→ Exercise details:
Everything in the data below is left aside except the lines from the one containing "own launches. -/" through the one containing "0 (R313). -/"; repeat those exactly.

→ Source material:
=== Begin Enclosure ===

/-- The destroy sequence begins (R31): no further block of the queue is placed; REASON stays the front end's own. -/
def beginDestroy (q : Nat) (kill : Bool) (endval : W64) : Prog :=
  .all [ .one (.queue q (fun k => { k with state := .destroying, kill := kill, endval := endval })),
         writeCtrl q,
         .when kill (killQueue q) ]

/-- QUEUE_DESTROY: the producer wrote DESTROYING (R30, R31). -/
def execQueueDestroy (q : Nat) (s : State) : Host.Outcome State Fault Refusal :=
  (onCtrl q (fun a => match a with
    | .destroy kill => some (beginDestroy q kill (-1))
    | _ => none)).run s

/-- CTRL_REJECT: a store that asks for no change of the table has no effect but on KILL, and CTRL is written again (R27, R30). -/
def execCtrlReject (q : Nat) (s : State) : Host.Outcome State Fault Refusal :=
  (onCtrl q (fun a => match a with
    | .none kill => some ((Prog.one (.queue q (fun k => { k with kill := kill }))).seq (writeCtrl q))
    | _ => none)).run s

/-! ## The end of a destroy sequence (R31) -/

/-- The completion address of a record not taken, from its slot. -/
def slotCaddr (s : State) (q : Nat) (i : W64) : Except W64 W64 :=
  let k := s.queue q
  (ctxNat s k.ctx (k.base + BitVec.ofNat 64 (128 * (i.toNat % 2 ^ k.log2n)) + 0x60) 8).map (BitVec.ofNat 64)

/-- Write the completion value to each record's word, in order; `k` receives the number skipped and counted. -/
def endWords (q : Nat) : List (Except W64 W64) → Nat → (Nat → Prog) → Prog
  | [], n, k => k n
  | a :: rest, n, k =>
    match a with
    | .error _ => endWords q rest (n + 1) k
    | .ok c =>
      if c = 0 then endWords q rest n k
      else .get fun s =>
        ctxStore true (s.queue q).ctx c (bytes8 (s.queue q).endval) (endWords q rest n k) (fun _ => endWords q rest (n + 1) k)

/-- The records taken or published that have not completed, in index order, by completion address. -/
def openWords (s : State) (q : Nat) : List (Except W64 W64) :=
  let k := s.queue q
  let n := min ((k.wridx - k.rdidx).toNat) (2 ^ k.log2n)
  ((queueLaunches s q).filter (fun l => !l.2.completed)).map (fun l => .ok l.2.caddr)
    ++ (List.range n).map (fun i => slotCaddr s q (k.rdidx + BitVec.ofNat 64 i))

/-- A launch of which nothing more will run but whose own completion (R36) is still to come. -/
def Launch.ending (l : Launch) : Bool := !l.completed && (l.killed || l.retired == l.total)

/-- A block of one of a queue's own launches. -/
def queueHasBlocks (s : State) (q : Nat) : Bool :=
  s.blocks.any (fun b => (s.launch b.2.launch).queue == q && (s.launch b.2.launch).call.isNone)

/-- DESTROY_COMPLETE (R31 steps 3 and 4). -/
def execDestroyComplete (q : Nat) (s : State) : Host.Outcome State Fault Refusal :=
  (Prog.get fun s =>
    if !(bound s q && (s.queue q).state == .destroying) || queueHasBlocks s q
        || (s.ctx (s.queue q).ctx).resetCode != 0 || (queueLaunches s q).any (fun l => l.2.ending) then .ret
    else endWords q (openWords s q) 0 fun n =>
      .all [ .one (.queue q (fun k => { k with state := .destroyed })),
             writeCtrl q,
             notify q 3 0 (BitVec.ofNat 64 n) 0,
             .each (queueLaunches s q) (fun l => .one (.dropLaunch l.1)),
             .one (.dropQueue q) ]).run s

/-! ## Completion (R36, R347) -/

/-- The FP event counts of a launch as profile fields. -/
def fevFields (l : Launch) : List (Nat × Nat) := (List.range 28).map (fun n => (0x40 + 8 * n, l.fev.getD n 0))

/-- The completion store covers every write of the launch's retired blocks: who acquires it sees them (R238). -/
def coverBlocks (blks : List Nat) : Prog :=
  .get fun s =>
    .when (s.hist.any (fun h => blks.contains h.blk))
      (.one (.hist (fun hs => hs.map (fun h => if blks.contains h.blk then { h with cover := true, pub := true, hb := true } else h))))

/-- The 768 bytes of a migration record (R308). -/
def recordBytes (kind : Nat) (sq token target raddr : W64) (width : Nat) (msum : W32) (g : List W64) (mask : LaneMask) : List Byte :=
  bytes4 kind ++ bytes4 0 ++ bytes8 sq ++ bytes8 token ++ bytes8 target ++ bytes8 raddr ++ bytes4 width ++ bytes4 msum.toNat ++ leBytes 16 0
    ++ (List.range 64).flatMap (fun i => bytes8 (if i = 0 then 0 else g.getD i 0)) ++ leBytes 128 mask.toNat ++ leBytes 64 0

/-- The migration record that answers a hart whose call ended without a return: HRETURN with TARGET 0 (R313). -/
def hreturnZero (x width : Nat) (token : W64) (g : List W64) : Prog :=
  .get fun s =>
    let a := (s.ctx x).hostLanding
    let q := BitVec.ofNat 64 s.seq
    let bs := recordBytes 4 q token 0 0 width 0 g 0
    .upd .drawSeq
      (match readDesc s x a with
       | .error _ => .ret
       | .ok d => .when d.ok (ctxStore false x (d.slot 0x300) bs (ctxStore true x a (bytes8 (d.pidx + 1)) .ret (fun _ => .ret)) (fun _ => .ret)))

/-- A queue's descriptor has no write to it under way. -/
def descQuiet (s : State) (x : Nat) (a : W64) : Bool :=
  match ctxRun s x .read a 64 with
  | .ok ps => !anyStalls s ps
  | .error _ => true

=== End Enclosure ===

→ Result of this exercise:
/-- A block of one of a queue's own launches. -/
def queueHasBlocks (s : State) (q : Nat) : Bool :=
  s.blocks.any (fun b => (s.launch b.2.launch).queue == q && (s.launch b.2.launch).call.isNone)

/-- DESTROY_COMPLETE (R31 steps 3 and 4). -/
def execDestroyComplete (q : Nat) (s : State) : Host.Outcome State Fault Refusal :=
  (Prog.get fun s =>
    if !(bound s q && (s.queue q).state == .destroying) || queueHasBlocks s q
        || (s.ctx (s.queue q).ctx).resetCode != 0 || (queueLaunches s q).any (fun l => l.2.ending) then .ret
    else endWords q (openWords s q) 0 fun n =>
      .all [ .one (.queue q (fun k => { k with state := .destroyed })),
             writeCtrl q,
             notify q 3 0 (BitVec.ofNat 64 n) 0,
             .each (queueLaunches s q) (fun l => .one (.dropLaunch l.1)),
             .one (.dropQueue q) ]).run s

/-! ## Completion (R36, R347) -/

/-- The FP event counts of a launch as profile fields. -/
def fevFields (l : Launch) : List (Nat × Nat) := (List.range 28).map (fun n => (0x40 + 8 * n, l.fev.getD n 0))

/-- The completion store covers every write of the launch's retired blocks: who acquires it sees them (R238). -/
def coverBlocks (blks : List Nat) : Prog :=
  .get fun s =>
    .when (s.hist.any (fun h => blks.contains h.blk))
      (.one (.hist (fun hs => hs.map (fun h => if blks.contains h.blk then { h with cover := true, pub := true, hb := true } else h))))

/-- The 768 bytes of a migration record (R308). -/
def recordBytes (kind : Nat) (sq token target raddr : W64) (width : Nat) (msum : W32) (g : List W64) (mask : LaneMask) : List Byte :=
  bytes4 kind ++ bytes4 0 ++ bytes8 sq ++ bytes8 token ++ bytes8 target ++ bytes8 raddr ++ bytes4 width ++ bytes4 msum.toNat ++ leBytes 16 0
    ++ (List.range 64).flatMap (fun i => bytes8 (if i = 0 then 0 else g.getD i 0)) ++ leBytes 128 mask.toNat ++ leBytes 64 0

/-- The migration record that answers a hart whose call ended without a return: HRETURN with TARGET 0 (R313). -/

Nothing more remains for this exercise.